Learning rate does not change
Can you please tell me why the learning rate does not change when the fine-tuning model is launched?
cfg = OmegaConf.load("conformer_ctc/config.yaml")
trainer = pl.Trainer(
logger=logger,
**cfg.trainer,
callbacks=[
model_checkpoint_callback
]
)
model = nemo_asr.models.EncDecCTCModel(cfg=cfg.model, trainer=trainer)
model.set_trainer(trainer)
trainer.fit(model, ckpt_path="pretrained/epoch=39.ckpt")
Log fit:
610/1200 [06:32<-1:37:02, -0.43it/s, loss=61.6, v_num=103]
But according to the graphs learning_rate = 1-e6 throughout the training.
Half "conformer_ctc/config.yaml":
name: "Conformer-CTC-Char"
model:
sample_rate: 8000
optim:
name: adamw
lr: 2.0
betas: [0.9, 0.98]
# less necessity for weight_decay as we already have large augmentations with SpecAug
# you may need weight_decay for large models, stable AMP training, small datasets, or when lower augmentations are used
# weight decay of 0.0 with lr of 2.0 also works fine
weight_decay: 0.0
sched:
name: NoamAnnealing
d_model: ${model.encoder.d_model}
# scheduler config override
warmup_steps: 15000
warmup_ratio: null
min_lr: 1e-6
trainer:
devices: -1
num_nodes: 1
max_epochs: 100
max_steps: -1
val_check_interval: 1.0
accelerator: auto
strategy: dp
accumulate_grad_batches: 1
gradient_clip_val: 1.0
precision: 32 # Should be set to 16 for O1 and O2 to enable the AMP.
# amp_level: O2
# amp_backend: apex
log_every_n_steps: 50
progress_bar_refresh_rate: 10
resume_from_checkpoint: null
num_sanity_val_steps: 0
check_val_every_n_epoch: 1 # number of evaluations on validation every n epochs
sync_batchnorm: true
enable_checkpointing: true
benchmark: false # needs to be false for models with variable-length speech input as it slows down training
exp_manager:
exp_dir: null
name: ${name}
use_datetime_version: True
create_tensorboard_logger: true
create_checkpoint_callback: true
checkpoint_callback_params:
monitor: "val_wer"
mode: "min"
save_top_k: 3
always_save_nemo: True
resume_if_exists: False
resume_ignore_no_checkpoint: False
create_wandb_logger: false
wandb_logger_kwargs:
name: null
project: null
Either you must provide max steps to the trainer, or you have to initialize the train_ds + set the trainer so that we can resolve the max_steps.
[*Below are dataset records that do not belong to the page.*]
/-- An idle controller with register `tr`, data register `dr` and direction `dir`. -/
def positioned (tr dr : Byte) (dir : StepDir) : Controller :=
  { Controller.powerOn with TR := tr, DR := dr, stepDir := dir }

/-! ## One step of each instruction -/

/-- Section 2.2: Restore with 0F, from anywhere. -/
theorem test_restore :
    (result (exec (.restore true true 3#2) (machine (positioned 9#8 0#8 .In) (disk false 5)))).map
      (fun t => (heading t, t.ctl.stepRate, t.ctl.deadline)) = some ((0#8, 0, .Out), 3#2, some 1000) := by decide

/-- Section 2.2, seek, sixth row: 3, 70, 20, Out to 20, 79, In. -/
theorem test_seek_clamps_the_head :
    (result (exec (.seek false false 0#2) (machine (positioned 3#8 20#8 .Out) (disk false 70)))).map heading =
      some (20#8, 79, .In) := by decide

/-- Section 2.2, seek, third row: 10, 0, 5, In to 5, 0, Out. -/
theorem test_seek_outward :
    (result (exec (.seek false false 0#2) (machine (positioned 10#8 5#8 .In) (disk false 0)))).map heading =
      some (5#8, 0, .Out) := by decide

/-- Section 2.2: 30, Step u=1, 5, 5, Out to 4, 4, Out. -/
theorem test_step_updates :
    (result (exec (.step true false false 0#2) (machine (positioned 5#8 0#8 .Out) (disk false 5)))).map heading =
      some (4#8, 4, .Out) := by decide

/-- Section 2.2: 20, Step u=0, 5, 5, In to 5, 6, In. -/
theorem test_step_without_update :
    (result (exec (.step false false false 0#2) (machine (positioned 5#8 0#8 .In) (disk false 5)))).map heading =
      some (5#8, 6, .In) := by decide

/-- Section 2.2: 50, 255, 79, In to 0, 79, In: the register wraps, the head is clamped. -/
theorem test_stepIn_wraps :
    (result (exec (.stepIn true false false 0#2) (machine (positioned 255#8 0#8 .In) (disk false 79)))).map
      heading = some (0#8, 79, .In) := by decide

/-- Section 2.2: 70, 3, 0, In to 2, 0, Out: the register still counts at the stop. -/
theorem test_stepOut_counts_at_the_stop :
    (result (exec (.stepOut true false false 0#2) (machine (positioned 3#8 0#8 .In) (disk false 0)))).map
      heading = some (2#8, 0, .Out) := by decide

/-- Section 2.2: 70, 0, 0, In to 0, 0, Out: both hold at 0. -/
theorem test_stepOut_holds_at_zero :
    (result (exec (.stepOut true false false 0#2) (machine (positioned 0#8 0#8 .In) (disk false 0)))).map
      heading = some (0#8, 0, .Out) := by decide

/-- Section 2.3, search: ST 01, SYS 00, deadline 11000. -/
theorem test_rdSec_searches :
    (result (exec (.rdSec false false false false false) (machine booted (disk false 0)))).map
      (fun t => (sysAndStatus t, t.ctl.deadline)) = some ((0x00#8, 0x01#8), some 11000) := by decide

/-- Section 2.3, not ready: SYS 80, ST 80. -/
theorem test_rdSec_not_ready :
    (result (exec (.rdSec false false false false false)
      (machine { booted with motorOn := false } (disk false 0)))).map sysAndStatus =
      some (0x80#8, 0x80#8) := by decide

/-- Section 2.3, read-only: SYS 80, ST 40. -/
theorem test_wrSec_read_only :
    (result (exec (.wrSec false false false false false) (machine booted (disk true 0)))).map sysAndStatus =
      some (0x80#8, 0x40#8) := by decide

/-- Section 2.11: NotReady wins over WriteProtect, SYS 80, ST 80. -/
theorem test_wrSec_not_ready_first :
    (result (exec (.wrSec false false false false false)
      (machine { booted with motorOn := false } (disk true 0)))).map sysAndStatus =
      some (0x80#8, 0x80#8) := by decide

/-- Program P5: `WR CMD, C0` then `RD STATUS -> 01`. -/
theorem test_rdAddr_searches :
    (result (exec (.rdAddr false false false false) (machine booted (disk false 0)))).map sysAndStatus =
      some (0x00#8, 0x01#8) := by decide

/-- Section 2.5, and program P7: D0 in mid-transfer, SYS 80, ST 24. -/
theorem test_forceInt_in_transfer :
    (result (exec (.forceInt 0#4) (machine (moving 0x80#8 3 true) (disk false 0)))).map sysAndStatus =
      some (0x80#8, 0x24#8) := by decide

/-- Section 2.4: Read-Track is not stopped by read-only media. -/
theorem test_rdTrk_searches :
    (result (exec (.rdTrk false false false false) (machine booted (disk true 0)))).map sysAndStatus =
      some (0x00#8, 0x01#8) := by decide

/-- Section 2.4: Write-Track, read-only, SYS 80, ST 40. -/
theorem test_wrTrk_read_only :
    (result (exec (.wrTrk false false false false) (machine booted (disk true 0)))).map sysAndStatus =
      some (0x80#8, 0x40#8) := by decide
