-- ==== Sys2Proof/Machine/Control.lean ====
section
/-! DEFINITION. Control transfer (spec/42_control_transfer.md R220 to R229). eip holds the next instruction's address when a
rule starts (R166). -/

namespace Sys2Proof.Machine

/-- `Push(eip); eip <- target`: the call of R221 and of R224. A push that faults leaves eip alone. -/
def callTo (target : Word) (s : State) : Res Unit :=
  (push s.eip s).andThen fun _ s1 => .done () (s1.setEip target)

/-- The import multiplexer (R222 to R227) on a slot's address and contents. -/
def callThrough (sem : HandlerSem) (slot target : Word) (s : State) : Res Unit :=
  match importLookup s.imports target with
  | .absent => callTo target s
  | .handler h => invoke sem h s
  | .unhandled => .done () (s.emit (.unimplementedImport slot target))

/-- `call rel32` (R221). -/
def execCallRel32 (rel : Word) (s : State) : Host.Outcome State Fault Refusal :=
  (callTo (nearTarget s.eip rel) s).finish

/-- `call dword ptr [mem]` (R222) for a given `HANDLER_SEM`. -/
def callM32With (sem : HandlerSem) (m : MemOperand) (s : State) : Host.Outcome State Fault Refusal :=
  ((resolve (memParts m) s).andThen fun slot s1 =>
    (memRead slot s1).andThen fun target s2 => callThrough sem slot target s2).finish

/-- `call dword ptr [mem]` (R222), with the host's own `HANDLER_SEM`. -/
def execCallM32 (m : MemOperand) (s : State) : Host.Outcome State Fault Refusal :=
  callM32With Config.handlerSem m s

/-- `ret` (R228). -/
def execRet (s : State) : Host.Outcome State Fault Refusal :=
  ((pop s).andThen fun v s1 => .done () (s1.setEip v)).finish

/-- `jmp rel32` (R229). -/
def execJmpRel32 (rel : Word) (s : State) : Host.Outcome State Fault Refusal :=
  Res.finish (.done () (s.setEip (nearTarget s.eip rel)))

end Sys2Proof.Machine
end

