-- ==== Sys2Proof/Decode.lean ====
section
/-! DEFINITION. The decoder of spec/30_encoding.md R124, total on any list of bytes, and after it the encoder, written from
the same tables (R112 to R123). PRESUMED by the spec itself: the encodings are IA-32 general knowledge (93 G1, log
entry 12). -/

namespace Sys2Proof

/-! ### Register and byte fields (R112, R113, R115) -/

/-- The register of a 3-bit field (R112). -/
def Reg32.ofBits (n : BitVec 3) : Reg32 :=
  if n = 0#3 then .eax else if n = 1#3 then .ecx else if n = 2#3 then .edx else if n = 3#3 then .ebx
  else if n = 4#3 then .esp else if n = 5#3 then .ebp else if n = 6#3 then .esi else .edi

/-- The number of a register (R112). -/
def Reg32.toBits : Reg32 → BitVec 3
  | .eax => 0#3
  | .ecx => 1#3
  | .edx => 2#3
  | .ebx => 3#3
  | .esp => 4#3
  | .ebp => 5#3
  | .esi => 6#3
  | .edi => 7#3

/-- `ModRM[7:6]`, and `SIB[7:6]` (R113, R115). -/
def modField (b : Byte) : BitVec 2 := b.extractLsb' 6 2

/-- `ModRM[5:3]`, and `SIB[5:3]` (R113, R115). -/
def regField (b : Byte) : BitVec 3 := b.extractLsb' 3 3

/-- `ModRM[2:0]`, `SIB[2:0]`, and the register of `OP+rd` (R113, R115, R121). -/
def rmField (b : Byte) : BitVec 3 := b.extractLsb' 0 3

/-- The index a SIB byte names: 100 is NONE (R115). -/
def indexOfBits (n : BitVec 3) : Option Reg32 := if n = 4#3 then none else some (Reg32.ofBits n)

/-- The fields of a SIB byte, base 101 read as ebp (R115). -/
def sibOf (b : Byte) : Sib where
  ss := modField b
  index := indexOfBits (regField b)
  base := Reg32.ofBits (rmField b)

/-! ### The first byte (R123, R125) -/

/-- The eleven legacy prefix bytes (R125). -/
def legacyPrefixes : List Byte :=
  [0xF0#8, 0xF2#8, 0xF3#8, 0x2E#8, 0x36#8, 0x3E#8, 0x26#8, 0x64#8, 0x65#8, 0x66#8, 0x67#8]

/-- The seven opcode bytes whose form the ModRM byte selects (the `M` bytes of R124). -/
inductive Group where
  | g81
  | g83
  | g89
  | g8B
  | g8D
  | gC7
  | gFF
deriving DecidableEq, Repr

/-- What the first byte settles (the first-byte map of R124). -/
inductive FirstByte where
  | legacyPrefix
  | pushReg (r : Reg32)
  | popReg (r : Reg32)
  | ret
  | pushImm8
  | pushImm32
  | callRel32
  | jmpRel32
  | movEaxMoffs
  | movMoffsEax
  | enter
  | group (g : Group)
  | other
deriving DecidableEq, Repr

/-- The opcode bytes of R123 that stand for themselves (all but 50+rd and 58+rd). -/
def opcodeRows : List (Byte × FirstByte) :=
  [(0xC8#8, .enter), (0xE8#8, .callRel32), (0xC3#8, .ret), (0xE9#8, .jmpRel32), (0x6A#8, .pushImm8),
   (0x68#8, .pushImm32), (0xA3#8, .movMoffsEax), (0xA1#8, .movEaxMoffs),
   (0x81#8, .group .g81), (0x83#8, .group .g83), (0x89#8, .group .g89), (0x8B#8, .group .g8B),
   (0x8D#8, .group .g8D), (0xC7#8, .group .gC7), (0xFF#8, .group .gFF)]

/-- The row of the first byte: a prefix (R125), 50+rd, 58+rd, an opcode byte of R123, or any other byte (R126). -/
def firstByte (b : Byte) : FirstByte :=
  if b ∈ legacyPrefixes then .legacyPrefix
  else if b.extractLsb' 3 5 = 0b01010#5 then .pushReg (Reg32.ofBits (rmField b))
  else if b.extractLsb' 3 5 = 0b01011#5 then .popReg (Reg32.ofBits (rmField b))
  else (opcodeRows.lookup b).getD .other

/-! ### The ModRM byte (R123, R127) -/

/-- The eight forms a ModRM byte selects. -/
inductive ModRMForm where
  | callM32
  | pushM32
  | movM32Imm32
  | movRm32R32
  | movR32Rm32
  | andR32Imm8
  | subR32Imm32
  | leaR32M
deriving DecidableEq, Repr

/-- `Select(b0, mod, reg)` of R124: the table of R123 with its conditions on mod (R127). -/
def select (g : Group) (md : BitVec 2) (reg : BitVec 3) : Option ModRMForm :=
  match g with
  | .g81 => if md = 3#2 ∧ reg = 5#3 then some .subR32Imm32 else none
  | .g83 => if md = 3#2 ∧ reg = 4#3 then some .andR32Imm8 else none
  | .g89 => if md = 3#2 then some .movRm32R32 else none
  | .g8B => if md = 3#2 then some .movR32Rm32 else none
  | .g8D => if md = 3#2 then none else some .leaR32M
  | .gC7 => if md ≠ 3#2 ∧ reg = 0#3 then some .movM32Imm32 else none
  | .gFF => if md = 3#2 then none else if reg = 2#3 then some .callM32 else if reg = 6#3 then some .pushM32 else none

/-- One byte of a list and the rest; `none` when the list has run out. -/
def take8 : List Byte → Option (Byte × List Byte)
  | b :: r => some (b, r)
  | _ => none

/-- `Le32` (R124): four bytes, little-endian, and the rest; `none` when the list runs out. -/
def take32 : List Byte → Option (Word × List Byte)
  | b0 :: b1 :: b2 :: b3 :: r => some (leWord b0 b1 b2 b3, r)
  | _ => none

/-- The SIB byte and displacement of a memory operand, mod not 11 (R114 to R116); `none` when the bytes run out. -/
def decodeMem (md : BitVec 2) (rm : BitVec 3) (bs : List Byte) : Option (MemOperand × List Byte) :=
  if rm = 4#3 then
    match bs with
    | [] => none
    | sb :: r =>
      if md = 0#2 then
        if rmField sb = 5#3 then
          (take32 r).map fun x => (.sibNoBase (sibOf sb).ss (sibOf sb).index x.1, x.2)
        else some (.sib (sibOf sb), r)
      else if md = 1#2 then (take8 r).map fun x => (.sibDisp8 (sibOf sb) x.1, x.2)
      else (take32 r).map fun x => (.sibDisp32 (sibOf sb) x.1, x.2)
  else if md = 0#2 then
    if rm = 5#3 then (take32 bs).map fun x => (.disp32 x.1, x.2)
    else some (.base (Reg32.ofBits rm), bs)
  else if md = 1#2 then (take8 bs).map fun x => (.baseDisp8 (Reg32.ofBits rm) x.1, x.2)
  else (take32 bs).map fun x => (.baseDisp32 (Reg32.ofBits rm) x.1, x.2)

/-! ### The decoder (R124) -/

/-- The decoder's three verdicts (R124). -/
inductive DecodeResult where
  /-- A supported form and the bytes after it. -/
  | decoded (i : Instr) (rest : List Byte)
  /-- Unsupported, with the bytes read. -/
  | unsupported (bytes : List Byte)
  /-- The verdict needs a byte after the last one given: a fetch fault there (R164). -/
  | short
deriving DecidableEq, Repr

/-- The bytes of `bs` read when `rest` is left. -/
def bytesRead (bs rest : List Byte) : List Byte := bs.take (bs.length - rest.length)

/-- The verdict on a selected form: its memory operand, then its immediate, then the index check of a call (R124,
R129). `bs` is the whole instruction, `r` the bytes after its ModRM byte `m`. -/
def decodeForm (f : ModRMForm) (m : Byte) (bs r : List Byte) : DecodeResult :=
  match f with
  | .movRm32R32 => .decoded (.movRm32R32 (Reg32.ofBits (rmField m)) (Reg32.ofBits (regField m))) r
  | .movR32Rm32 => .decoded (.movR32Rm32 (Reg32.ofBits (regField m)) (Reg32.ofBits (rmField m))) r
  | .andR32Imm8 =>
    match take8 r with
    | some (v, r2) => .decoded (.andR32Imm8 (Reg32.ofBits (rmField m)) v) r2
    | none => .short
  | .subR32Imm32 =>
    match take32 r with
    | some (v, r2) => .decoded (.subR32Imm32 (Reg32.ofBits (rmField m)) v) r2
    | none => .short
  | .leaR32M =>
    match decodeMem (modField m) (rmField m) r with
    | some (o, r2) => .decoded (.leaR32M (Reg32.ofBits (regField m)) o) r2
    | none => .short
  | .pushM32 =>
    match decodeMem (modField m) (rmField m) r with
    | some (o, r2) => .decoded (.pushM32 o) r2
    | none => .short
  | .movM32Imm32 =>
    match decodeMem (modField m) (rmField m) r with
    | some (o, r2) =>
      match take32 r2 with
      | some (v, r3) => .decoded (.movM32Imm32 o v) r3
      | none => .short
    | none => .short
  | .callM32 =>
    match decodeMem (modField m) (rmField m) r with
    | some (o, r2) => if o.index = none then .decoded (.callM32 o) r2 else .unsupported (bytesRead bs r2)
    | none => .short

/-- A form with one 32-bit field after its opcode byte (R124). -/
def decodeImm32 (form : Word → Instr) (r : List Byte) : DecodeResult :=
  match take32 r with
  | some (v, r2) => .decoded (form v) r2
  | none => .short

/-- `Decode` (R124) on the bytes from `start` upward. Total: every list has a verdict. -/
def decode (pol : EnterLevelPolicy) (bs : List Byte) : DecodeResult :=
  match bs with
  | [] => .short
  | b0 :: r =>
    match firstByte b0 with
    | .legacyPrefix => .unsupported [b0]
    | .pushReg n => .decoded (.pushR32 n) r
    | .popReg n => .decoded (.popR32 n) r
    | .ret => .decoded .ret r
    | .pushImm8 =>
      match take8 r with
      | some (v, r2) => .decoded (.pushImm8 v) r2
      | none => .short
    | .pushImm32 => decodeImm32 .pushImm32 r
    | .callRel32 => decodeImm32 .callRel32 r
    | .jmpRel32 => decodeImm32 .jmpRel32 r
    | .movEaxMoffs => decodeImm32 .movEaxMoffs32 r
    | .movMoffsEax => decodeImm32 .movMoffs32Eax r
    | .enter =>
      match r with
      | b1 :: b2 :: b3 :: r2 =>
        if pol = .unsupported ∧ b3 ≠ 0#8 then .unsupported [b0, b1, b2, b3]
        else .decoded (.enter (leHalf b1 b2) b3) r2
      | _ => .short
    | .group g =>
      match r with
      | [] => .short
      | m :: r2 =>
        match select g (modField m) (regField m) with
        | none => .unsupported [b0, m]
        | some f => decodeForm f m bs r2
    | .other => .unsupported [b0]

/-! ### Lengths (R122) -/

/-- `L(m)` of R122: the SIB and displacement bytes after the ModRM byte. -/
def MemOperand.tail : MemOperand → Nat
  | .base _ => 0
  | .disp32 _ => 4
  | .baseDisp8 _ _ => 1
  | .baseDisp32 _ _ => 4
  | .sib _ => 1
  | .sibNoBase _ _ _ => 5
  | .sibDisp8 _ _ => 2
  | .sibDisp32 _ _ => 5

/-- The length of an instruction in bytes (the table of R122). -/
def Instr.length : Instr → Nat
  | .pushR32 _ => 1
  | .popR32 _ => 1
  | .ret => 1
  | .pushImm8 _ => 2
  | .movRm32R32 _ _ => 2
  | .movR32Rm32 _ _ => 2
  | .andR32Imm8 _ _ => 3
  | .enter _ _ => 4
  | .pushImm32 _ => 5
  | .callRel32 _ => 5
  | .jmpRel32 _ => 5
  | .movEaxMoffs32 _ => 5
  | .movMoffs32Eax _ => 5
  | .subR32Imm32 _ _ => 6
  | .callM32 m => 2 + m.tail
  | .pushM32 m => 2 + m.tail
  | .leaR32M _ m => 2 + m.tail
  | .movM32Imm32 m _ => 6 + m.tail

/-- The longest supported form (R9, R122). -/
def maxLength : Nat := 11

/-! ### The encoder (R113 to R116, R121, R123) -/

/-- A byte from its `[7:6]`, `[5:3]` and `[2:0]` fields (R113, R115). -/
def fieldsByte (hi : BitVec 2) (mid lo : BitVec 3) : Byte := hi ++ mid ++ lo

/-- The index field of a SIB byte (R115). -/
def indexBits : Option Reg32 → BitVec 3
  | none => 4#3
  | some r => r.toBits

/-- A SIB byte (R115). -/
def sibByte (x : Sib) : Byte := fieldsByte x.ss (indexBits x.index) x.base.toBits

/-- ModRM, SIB and displacement of a memory operand with reg field `reg` (R114 to R116). -/
def encodeMem (reg : BitVec 3) : MemOperand → List Byte
  | .base b => [fieldsByte 0#2 reg b.toBits]
  | .disp32 d => fieldsByte 0#2 reg 5#3 :: leBytes d
  | .baseDisp8 b d => [fieldsByte 1#2 reg b.toBits, d]
  | .baseDisp32 b d => fieldsByte 2#2 reg b.toBits :: leBytes d
  | .sib x => [fieldsByte 0#2 reg 4#3, sibByte x]
  | .sibNoBase ss i d => fieldsByte 0#2 reg 4#3 :: fieldsByte ss (indexBits i) 5#3 :: leBytes d
  | .sibDisp8 x d => [fieldsByte 1#2 reg 4#3, sibByte x, d]
  | .sibDisp32 x d => fieldsByte 2#2 reg 4#3 :: sibByte x :: leBytes d

/-- The bytes of an instruction (R123). -/
def encode : Instr → List Byte
  | .enter w l => [0xC8#8, halfByte w 0, halfByte w 1, l]
  | .callRel32 v => 0xE8#8 :: leBytes v
  | .callM32 m => 0xFF#8 :: encodeMem 2#3 m
  | .ret => [0xC3#8]
  | .jmpRel32 v => 0xE9#8 :: leBytes v
  | .pushImm8 v => [0x6A#8, v]
  | .pushImm32 v => 0x68#8 :: leBytes v
  | .pushR32 r => [0b01010#5 ++ r.toBits]
  | .pushM32 m => 0xFF#8 :: encodeMem 6#3 m
  | .popR32 r => [0b01011#5 ++ r.toBits]
  | .movM32Imm32 m v => 0xC7#8 :: (encodeMem 0#3 m ++ leBytes v)
  | .movMoffs32Eax a => 0xA3#8 :: leBytes a
  | .movEaxMoffs32 a => 0xA1#8 :: leBytes a
  | .movRm32R32 dst src => [0x89#8, fieldsByte 3#2 src.toBits dst.toBits]
  | .movR32Rm32 dst src => [0x8B#8, fieldsByte 3#2 dst.toBits src.toBits]
  | .andR32Imm8 r v => [0x83#8, fieldsByte 3#2 4#3 r.toBits, v]
  | .subR32Imm32 r v => 0x81#8 :: fieldsByte 3#2 5#3 r.toBits :: leBytes v
  | .leaR32M dst m => 0x8D#8 :: encodeMem dst.toBits m

/-! ### The opcode table's words -/

/-- The `n` bytes of `w` from its least significant byte upward. -/
def wordBytes : Nat → Nat → List Byte
  | 0, _ => []
  | n + 1, w => BitVec.ofNat 8 w :: wordBytes n (w / 256)

/-- The eleven bytes of a table word: bits at and above `nbits` are 0. -/
def tableBytes (nbits w : Nat) : List Byte := wordBytes maxLength (w % 2 ^ nbits)

/-- What the decoder reads from an instruction whose bits are `w`, byte 0 its least significant byte, under the
policy value R8 gives. -/
def decodeTableWord (nbits w : Nat) : Option Instr :=
  match decode Policies.spec.enterLevel (tableBytes nbits w) with
  | .decoded i _ => some i
  | _ => none

end Sys2Proof
end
Scheduler will not work without somehow calculating max steps.
I have train_ds installed. It is not possible to restore training with the same lr, either restarts or min_lr
train_ds:
manifest_filepath: "../manifest.json"
labels: ${model.labels}
sample_rate: ${model.sample_rate}
batch_size: &batch_size 16
shuffle: true
num_workers: &num_workers 8
# pin_memory: true
trim_silence: true
max_duration: 32.9 #16.7
min_duration: 0.1
# tarred datasets
is_tarred: false
tarred_audio_filepaths: null
shuffle_n: 2048
# bucketing params
bucketing_strategy: "synced_randomized"
bucketing_batch_size: null
Check the area in your logs that prints out the optimizer being loaded and near it scheduler info should also be posted or it will mention that the scheduler could not be initialized. For simplicity pass max_steps to trainer
Strangely max_steps is always set, but sometimes lr starts from min_lr, sometimes from where it left off. Maybe I'm starting the wrong way to start retraining my models?
Tell me, please, what would be the best way?
trainer.fit(model_with_new_cfg, ckpt_path="epoch=10.ckpt")
Or is it more correct to specify the trainer.resume_from_chekpoint parameter in the config, or upload your model checkpoint via nemo_asr and override datasets and other configs from file "conformer_ctc/config.yaml"?
Use exp manager to resume your jobs. If your scheduled has already hit the min lr then the previous run is over, it will not update the scheduler anymore.
This issue is stale because it has been open for 30 days with no activity. Remove stale label or comment or this will be closed in 7 days.
This issue was closed because it has been inactive for 7 days since being marked as stale.